I did read your earlier message and did find it an interesting point of view. Since you didn't ask any questions (and - as a finite being - I am always short on time) I did not answer back then. ;)
Your comments remind me of fractals: at the same time, easy to define and impossible to image in all their intricacies. It also reminds me of so-called 'intangible objects' of which no explicit example can be given (because their existence relies crucially on a non-constructive axiom). For instance a free ultrafilter, which is crucial for the infinitesimals that I mention in my essay.
In one way of seeing it, such objects cannot be imagined, but in another way they can be: I can understand the definition of a free ultrafilter and understand the existence proof, and at the same time understand that no explicit example can be given. If there is at least one viewpoint in which an object can be imagined (in this case via the definition), I consider it to be 'imaginable': this definition was developed by people and in that sense imagined, even though we do not necessarily grasp all the consequences.
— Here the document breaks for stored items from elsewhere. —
/-! ### setMem -/

@[simp] theorem setMem_v (m : Memory) : (setMem s m).v = s.v := rfl
@[simp] theorem setMem_index (m : Memory) : (setMem s m).index = s.index := rfl
@[simp] theorem setMem_pc (m : Memory) : (setMem s m).pc = s.pc := rfl
@[simp] theorem setMem_stack (m : Memory) : (setMem s m).stack = s.stack := rfl
@[simp] theorem setMem_delayTimer (m : Memory) : (setMem s m).delayTimer = s.delayTimer := rfl
@[simp] theorem setMem_soundTimer (m : Memory) : (setMem s m).soundTimer = s.soundTimer := rfl
@[simp] theorem setMem_delayAcc (m : Memory) : (setMem s m).delayAcc = s.delayAcc := rfl
@[simp] theorem setMem_soundAcc (m : Memory) : (setMem s m).soundAcc = s.soundAcc := rfl
@[simp] theorem setMem_paused (m : Memory) : (setMem s m).paused = s.paused := rfl
@[simp] theorem setMem_mem (m : Memory) : (setMem s m).mem = m := rfl
@[simp] theorem setMem_display (m : Memory) : (setMem s m).display = s.display := rfl
@[simp] theorem setMem_keys (m : Memory) : (setMem s m).keys = s.keys := rfl
@[simp] theorem setMem_loadedCodeLength (m : Memory) : (setMem s m).loadedCodeLength = s.loadedCodeLength := rfl
@[simp] theorem setMem_cycles (m : Memory) : (setMem s m).cycles = s.cycles := rfl
@[simp] theorem setMem_draws (m : Memory) : (setMem s m).draws = s.draws := rfl
@[simp] theorem setMem_script (m : Memory) : (setMem s m).script = s.script := rfl

/-! ### setStack -/

@[simp] theorem setStack_v (l : List Word) : (setStack s l).v = s.v := rfl
@[simp] theorem setStack_index (l : List Word) : (setStack s l).index = s.index := rfl
@[simp] theorem setStack_pc (l : List Word) : (setStack s l).pc = s.pc := rfl
@[simp] theorem setStack_stack (l : List Word) : (setStack s l).stack = l := rfl
@[simp] theorem setStack_delayTimer (l : List Word) : (setStack s l).delayTimer = s.delayTimer := rfl
@[simp] theorem setStack_soundTimer (l : List Word) : (setStack s l).soundTimer = s.soundTimer := rfl
@[simp] theorem setStack_delayAcc (l : List Word) : (setStack s l).delayAcc = s.delayAcc := rfl
@[simp] theorem setStack_soundAcc (l : List Word) : (setStack s l).soundAcc = s.soundAcc := rfl
@[simp] theorem setStack_paused (l : List Word) : (setStack s l).paused = s.paused := rfl
@[simp] theorem setStack_mem (l : List Word) : (setStack s l).mem = s.mem := rfl
@[simp] theorem setStack_display (l : List Word) : (setStack s l).display = s.display := rfl
@[simp] theorem setStack_keys (l : List Word) : (setStack s l).keys = s.keys := rfl
@[simp] theorem setStack_loadedCodeLength (l : List Word) : (setStack s l).loadedCodeLength = s.loadedCodeLength := rfl
@[simp] theorem setStack_cycles (l : List Word) : (setStack s l).cycles = s.cycles := rfl
@[simp] theorem setStack_draws (l : List Word) : (setStack s l).draws = s.draws := rfl
@[simp] theorem setStack_script (l : List Word) : (setStack s l).script = s.script := rfl
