-- ==== Sys2Proof/Laws/PerInstr.lean ====
section
/-!
SUPPORT. Per instruction: its encoding lies in its own row of the opcode map (R74).
-/

namespace Sys2Proof.Laws.EncodeInRow

/-- The row of the opcode map an instruction belongs to matches its encoding (R73, R74). -/
def Statement (i : Instr) : Prop := i.row.hits (encode i) = true

theorem op00E0 : Statement .op00E0 :=
  rfl

theorem op00EE : Statement .op00EE :=
  rfl

theorem op1nnn (nnn : BitVec 12) : Statement (.op1nnn nnn) :=
  (hits_F000 (encode (.op1nnn nnn)) 0x1).trans (by simp [encode])

theorem op2nnn (nnn : BitVec 12) : Statement (.op2nnn nnn) :=
  (hits_F000 (encode (.op2nnn nnn)) 0x2).trans (by simp [encode])

theorem op3xkk (x : Reg) (kk : Byte) : Statement (.op3xkk x kk) :=
  (hits_F000 (encode (.op3xkk x kk)) 0x3).trans (by simp [encode])

theorem op4xkk (x : Reg) (kk : Byte) : Statement (.op4xkk x kk) :=
  (hits_F000 (encode (.op4xkk x kk)) 0x4).trans (by simp [encode])

theorem op5xy0 (x : Reg) (y : Reg) : Statement (.op5xy0 x y) :=
  (hits_F00F (encode (.op5xy0 x y)) 0x5 0x0).trans (by simp [encode])

theorem op6xkk (x : Reg) (kk : Byte) : Statement (.op6xkk x kk) :=
  (hits_F000 (encode (.op6xkk x kk)) 0x6).trans (by simp [encode])

theorem op7xkk (x : Reg) (kk : Byte) : Statement (.op7xkk x kk) :=
  (hits_F000 (encode (.op7xkk x kk)) 0x7).trans (by simp [encode])

theorem op8xy0 (x : Reg) (y : Reg) : Statement (.op8xy0 x y) :=
  (hits_F00F (encode (.op8xy0 x y)) 0x8 0x0).trans (by simp [encode])

theorem op8xy1 (x : Reg) (y : Reg) : Statement (.op8xy1 x y) :=
  (hits_F00F (encode (.op8xy1 x y)) 0x8 0x1).trans (by simp [encode])

theorem op8xy2 (x : Reg) (y : Reg) : Statement (.op8xy2 x y) :=
  (hits_F00F (encode (.op8xy2 x y)) 0x8 0x2).trans (by simp [encode])

theorem op8xy3 (x : Reg) (y : Reg) : Statement (.op8xy3 x y) :=
  (hits_F00F (encode (.op8xy3 x y)) 0x8 0x3).trans (by simp [encode])

theorem op8xy4 (x : Reg) (y : Reg) : Statement (.op8xy4 x y) :=
  (hits_F00F (encode (.op8xy4 x y)) 0x8 0x4).trans (by simp [encode])

theorem op8xy5 (x : Reg) (y : Reg) : Statement (.op8xy5 x y) :=
  (hits_F00F (encode (.op8xy5 x y)) 0x8 0x5).trans (by simp [encode])

theorem op8xy6 (x : Reg) (y : Reg) : Statement (.op8xy6 x y) :=
  (hits_F00F (encode (.op8xy6 x y)) 0x8 0x6).trans (by simp [encode])

theorem op8xy7 (x : Reg) (y : Reg) : Statement (.op8xy7 x y) :=
  (hits_F00F (encode (.op8xy7 x y)) 0x8 0x7).trans (by simp [encode])

theorem op8xyE (x : Reg) (y : Reg) : Statement (.op8xyE x y) :=
  (hits_F00F (encode (.op8xyE x y)) 0x8 0xE).trans (by simp [encode])

theorem op9xy0 (x : Reg) (y : Reg) : Statement (.op9xy0 x y) :=
  (hits_F00F (encode (.op9xy0 x y)) 0x9 0x0).trans (by simp [encode])

theorem opAnnn (nnn : BitVec 12) : Statement (.opAnnn nnn) :=
  (hits_F000 (encode (.opAnnn nnn)) 0xA).trans (by simp [encode])

theorem opBnnn (nnn : BitVec 12) : Statement (.opBnnn nnn) :=
  (hits_F000 (encode (.opBnnn nnn)) 0xB).trans (by simp [encode])

theorem opCxkk (x : Reg) (kk : Byte) : Statement (.opCxkk x kk) :=
  (hits_F000 (encode (.opCxkk x kk)) 0xC).trans (by simp [encode])

theorem opDxyn (x : Reg) (y : Reg) (n : Fin 16) : Statement (.opDxyn x y n) :=
  (hits_F000 (encode (.opDxyn x y n)) 0xD).trans (by simp [encode])

theorem opEx9E (x : Reg) : Statement (.opEx9E x) :=
  (hits_F0FF (encode (.opEx9E x)) 0xE 0x9E).trans (by simp [encode])

theorem opExA1 (x : Reg) : Statement (.opExA1 x) :=
  (hits_F0FF (encode (.opExA1 x)) 0xE 0xA1).trans (by simp [encode])

theorem opFx07 (x : Reg) : Statement (.opFx07 x) :=
  (hits_F0FF (encode (.opFx07 x)) 0xF 0x07).trans (by simp [encode])

theorem opFx0A (x : Reg) : Statement (.opFx0A x) :=
  (hits_F0FF (encode (.opFx0A x)) 0xF 0x0A).trans (by simp [encode])

theorem opFx15 (x : Reg) : Statement (.opFx15 x) :=
  (hits_F0FF (encode (.opFx15 x)) 0xF 0x15).trans (by simp [encode])

theorem opFx18 (x : Reg) : Statement (.opFx18 x) :=
  (hits_F0FF (encode (.opFx18 x)) 0xF 0x18).trans (by simp [encode])

theorem opFx1E (x : Reg) : Statement (.opFx1E x) :=
  (hits_F0FF (encode (.opFx1E x)) 0xF 0x1E).trans (by simp [encode])

theorem opFx29 (x : Reg) : Statement (.opFx29 x) :=
  (hits_F0FF (encode (.opFx29 x)) 0xF 0x29).trans (by simp [encode])

theorem opFx33 (x : Reg) : Statement (.opFx33 x) :=
  (hits_F0FF (encode (.opFx33 x)) 0xF 0x33).trans (by simp [encode])

theorem opFx55 (x : Reg) : Statement (.opFx55 x) :=
  (hits_F0FF (encode (.opFx55 x)) 0xF 0x55).trans (by simp [encode])

theorem opFx65 (x : Reg) : Statement (.opFx65 x) :=
  (hits_F0FF (encode (.opFx65 x)) 0xF 0x65).trans (by simp [encode])

theorem op0nnn (nnn : BitVec 12) : Statement (.op0nnn nnn) :=
  (hits_F000 (encode (.op0nnn nnn)) 0x0).trans (by simp [encode])

theorem undef (w : Word) : Statement (.undef w) :=
  (hits_iff _ _ w).mpr BitVec.and_zero

end Sys2Proof.Laws.EncodeInRow
end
I do not require this kind of transparancy or omniscience for using the word 'imaginable'.
Thank you for the link to the TED-talk; I will watch it this evening. :)
Best wishes,
Sylvia
Eckard Blumschein wrote on Jun. 13, 2015 @ 11:25 GMT
Dear Silvia Wenmackers,
Neither the title nor the abstract of your essay sparked my interest. I was surprised how clever you managed to precisely tackle the topic in your essay and just to ignore pointless skeptical comments.
However, I wonder if you are in position to substantiate what you wrote on p. 6: "NSA [you referred to Non Standard Analysis, not to Natural Science Alliance, not to National Security Agency, ;-)) ] seems a very appealing framework for theoretical physics: it respects how physicists are already thinking of derivatives, differential equations, series expansions, and the like, and it is fully rigorous."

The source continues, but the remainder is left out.